- **EXERCISE MATERIALS**:
....................
-- ==== Sys2Proof/Machine/State.lean ====
section
/-! DEFINITION. What the block holds (`10_state.md` Part 1), what travels on its three ports (`00_scope.md` R4), and
the state after reset (`10_state.md` R48). State is plain data. -/

namespace Sys2Proof.Machine

/-- `ADDR_SEL` of `00_scope.md` R9: the one-bit strap that picks the device address (`10_state.md` R21, D4). -/
inductive AddrSel where
  /-- strap level 0 -/
  | primary
  /-- strap level 1 -/
  | secondary
  deriving DecidableEq, Repr

/-- `LIFE` of `10_state.md` R22. -/
inductive Life where
  | active
  | released
  deriving DecidableEq, Repr

/-- `INIT_STATE` of `10_state.md` R23, in the order of its codes 0 to 10. -/
inductive InitState where
  | start
  | idleSet
  | idVerified
  | cleared
  | firmwareRead
  | standardSet
  | ready
  | chipIdMismatch
  | modeMismatch
  | unreachable
  | busFault
  deriving DecidableEq, Repr

/-- `BUS_ERR`: the transport's error value, carried unchanged and never inspected (`60_exceptions.md` R271). Its width
is open (`00_scope.md` R9, D29), so it is a byte string of any length. Log entry 10. -/
structure BusErr where
  bytes : List Byte
  deriving DecidableEq, Repr

/-- A request on the bus port or the delay port. -/
inductive Request where
  /-- `BusWrite(addr7, bytes)` (`20_memory.md` R50) -/
  | busWrite (addr7 : Addr7) (bytes : List Byte)
  /-- `BusWriteRead(addr7, wbytes, n)` (`20_memory.md` R51) -/
  | busWriteRead (addr7 : Addr7) (wbytes : List Byte) (n : Nat)
  /-- `DelayMs(n)` (`60_exceptions.md` R292) -/
  | delayMs (n : Nat)
  deriving DecidableEq, Repr

/-- An answer of the bus transport or of the delay unit. -/
inductive Answer where
  /-- a `BusWrite` answered `Ok` -/
  | wrote
  /-- a `BusWriteRead` answered `Ok(rbytes)` -/
  | data (rbytes : List Byte)
  /-- either bus request answered `Err(t)` -/
  | err (t : BusErr)
  /-- the completion of a `DelayMs` -/
  | elapsed
  deriving DecidableEq, Repr

/-- The validity flag (`30_encoding.md` R95). -/
inductive Validity where
  | normalOperation
  | warmupPhase
  | initialStartupPhase
  | invalidOutput
  deriving DecidableEq, Repr

/-- The `Status` record of `40_codec.md` R126. -/
structure Status where
  newGroupDataReady : Bool
  newDataReady : Bool
  validity : Validity
  error : Bool
  runningMode : Bool
  deriving DecidableEq, Repr

/-- `AirQualityIndex` of `30_encoding.md` R96, codes 0 to 6; codes 1 to 4 by position (customary names Excellent,
Good, Moderate, Poor). -/
inductive AirQualityIndex where
  | unavailable
  | aqi1
  | aqi2
  | aqi3
  | aqi4
  | unhealthy
  | invalidRange
  deriving DecidableEq, Repr

/-- The `Measurements` record of `42_accessors.md` R210. -/
structure Measurements where
  co2eqPpm : U16
  tvocPpb : U16
  airQualityIndex : AirQualityIndex
  etoh : U16
  rawResistance : F32
  deriving DecidableEq, Repr

/-- Result values, one constructor per result type of `30_encoding.md` R86. -/
inductive Value where
  | unit
  | u8 (v : Byte)
  /-- an observed `OPMODE` byte, undecoded (`30_encoding.md` R92) -/
  | mode (observed : Byte)
  | u16 (v : U16)
  | f32 (bits : F32)
  | bytes (bs : List Byte)
  | version (major minor build : Byte)
  | status (st : Status)
  | aqi (q : AirQualityIndex)
  | tempRh (celsius : F32) (rh : U16)
  | bool (b : Bool)
  | measurements (m : Measurements)
  deriving DecidableEq, Repr

/-- The complete error taxonomy (`00_scope.md` R12, `60_exceptions.md` R270). -/
inductive OpError where
  | busError (t : BusErr)
  | unexpectedChipId (id : U16)
  | opModeNotCorrect (m : Byte)
  deriving DecidableEq, Repr

/-- Why the block declines to start an operation (`30_encoding.md` R85, `60_exceptions.md` R280). -/
inductive RefusalReason where
  | unknownOp
  | badOperand
  | released
  deriving DecidableEq, Repr

/-- A response on the host port (`00_scope.md` R12). -/
inductive Response where
  | ok (v : Value)
  | err (e : OpError)
  | refused (r : RefusalReason)
  deriving DecidableEq, Repr

/-- One event on the block's ports, as the block's trace records it (`00_scope.md` R14). -/
inductive Event where
  /-- the block issues a request -/
  | issued (q : Request)
  /-- the outstanding request is answered -/
  | answered (a : Answer)
  /-- the block sends a response to the host -/
  | responded (r : Response)
  deriving DecidableEq, Repr

/-- What the agents around the block do next (`00_scope.md` R5). -/
inductive Input where
  /-- the host offers an operation -/
  | offer (bytes : List Byte)
  /-- the transport or the delay unit answers -/
  | answer (a : Answer)
  /-- the host asserts reset -/
  | reset
  deriving DecidableEq, Repr

/-- The results decoded so far by the running operation (`10_state.md` R25 (d)). -/
structure Partial where
  co2eqPpm : U16
  tvocPpb : U16
  airQualityIndex : AirQualityIndex
  etoh : U16
  celsius : F32
  deriving DecidableEq, Repr

/-- Nothing decoded yet. The zeros are never read before they are written. Log entry 19. -/
def Partial.none : Partial := ⟨0, 0, .unavailable, 0, 0⟩

/-- `RUN` of `10_state.md` R25. -/
inductive Run where
  /-- No operation runs. `OP` and `ARGS` are then, after reset among others, unspecified (R48; `ARGS` also in
  `70_reset_and_hazards.md` R313 and U18), and read by nothing; that they are not kept at all is the model's choice. DESIGN
  CHOICE, log entry 25. `SCR`: log entry 23; the results decoded so far: log entry 19. -/
  | idle
  /-- `op` is `OP` with `ARGS`, `scr` is `SCR` (empty until the first read answer: DESIGN CHOICE, log entry 23), `acc`
  the results decoded so far (log entry 19) -/
  | running (op : Instr) (scr : List Byte) (acc : Partial)
  deriving DecidableEq, Repr

/-- The block's five items of state (`10_state.md` R20), its ports, the strap it samples at reset, and the model's own
two fields: what the other agents do next, and the trace of the ports so far. -/
structure State where
  /-- the level of the strap `ADDR_SEL`, sampled at reset -/
  strap : AddrSel
  /-- `DEVADDR` (R21) -/
  devAddr : Addr7
  /-- `LIFE` (R22) -/
  life : Life
  /-- `INIT_STATE` (R23) -/
  initState : InitState
  /-- `SEQ` (R24) -/
  seq : Nat
  /-- `RUN` (R25) -/
  run : Run
  /-- the request outstanding on the bus port or the delay port (R29 (a), R48) -/
  pending : Option Request
  /-- the operations offered on the host port and not yet accepted, oldest first (`60_exceptions.md` R283) -/
  hostPort : List (List Byte)
  /-- the model's own: what the other agents do next, in order. Log entry 4. -/
  inputs : List Input
  /-- the model's own: the events on the ports so far, oldest first. Log entry 5. -/
  trace : List Event
  deriving DecidableEq, Repr

/-- The one way the machine stops. -/
inductive Fault where
  /-- Raised by the engine of the protocol operations when the transport answers the outstanding bus request with a
  shape that `20_memory.md` R50, R51 exclude: bytes for a write, none for a read, or a read answer that has not
  exactly the number of bytes asked for (D35: "short reads are unrepresentable"). Safe: for the request it was made to,
  no such answer exists. Log entry 6. A late answer to a bus request that reset abandoned may meet a later bus request
  of another kind or length; what then happens is open, and the model stops here too: DESIGN CHOICE, safe. Log entry
  24. -/
  | transportContract
  deriving DecidableEq, Repr

/-- Instructions without a meaning. -/
inductive Refusal where
  /-- Raised by an arm of exec whose operation has no meaning yet; no arm of this model does. Safe. -/
  | notModelled (mnemonic : String)
  deriving DecidableEq, Repr

/-- What every meaning answers. -/
abbrev StepOutcome := Host.Outcome State Fault Refusal

/-- The state right after reset (`10_state.md` R48). The strap level and `SEQ` are the model's choice (log entries 2,
1), as is that an idle `RUN` keeps no `OP`, `ARGS` and `SCR` (log entries 25, 23); nothing is offered, no input is waiting, and nothing has happened on the ports. -/
def State.reset : State where
  strap := .primary
  devAddr := 0x52#7
  life := .active
  initState := .start
  seq := 0
  run := .idle
  pending := Option.none
  hostPort := []
  inputs := []
  trace := []

end Sys2Proof.Machine
end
....................
- **TASK STATEMENT**:
Above are the entries. Output exactly the lines beginning with the line that has "(R29 (a), R48) -/" and ending with the line that has "no such answer".

- **THE ANSWER**:
  /-- the request outstanding on the bus port or the delay port (R29 (a), R48) -/
  pending : Option Request
  /-- the operations offered on the host port and not yet accepted, oldest first (`60_exceptions.md` R283) -/
  hostPort : List (List Byte)
  /-- the model's own: what the other agents do next, in order. Log entry 4. -/
  inputs : List Input
  /-- the model's own: the events on the ports so far, oldest first. Log entry 5. -/
  trace : List Event
  deriving DecidableEq, Repr

/-- The one way the machine stops. -/
inductive Fault where
  /-- Raised by the engine of the protocol operations when the transport answers the outstanding bus request with a
  shape that `20_memory.md` R50, R51 exclude: bytes for a write, none for a read, or a read answer that has not
  exactly the number of bytes asked for (D35: "short reads are unrepresentable"). Safe: for the request it was made to,
  no such answer exists. Log entry 6. A late answer to a bus request that reset abandoned may meet a later bus request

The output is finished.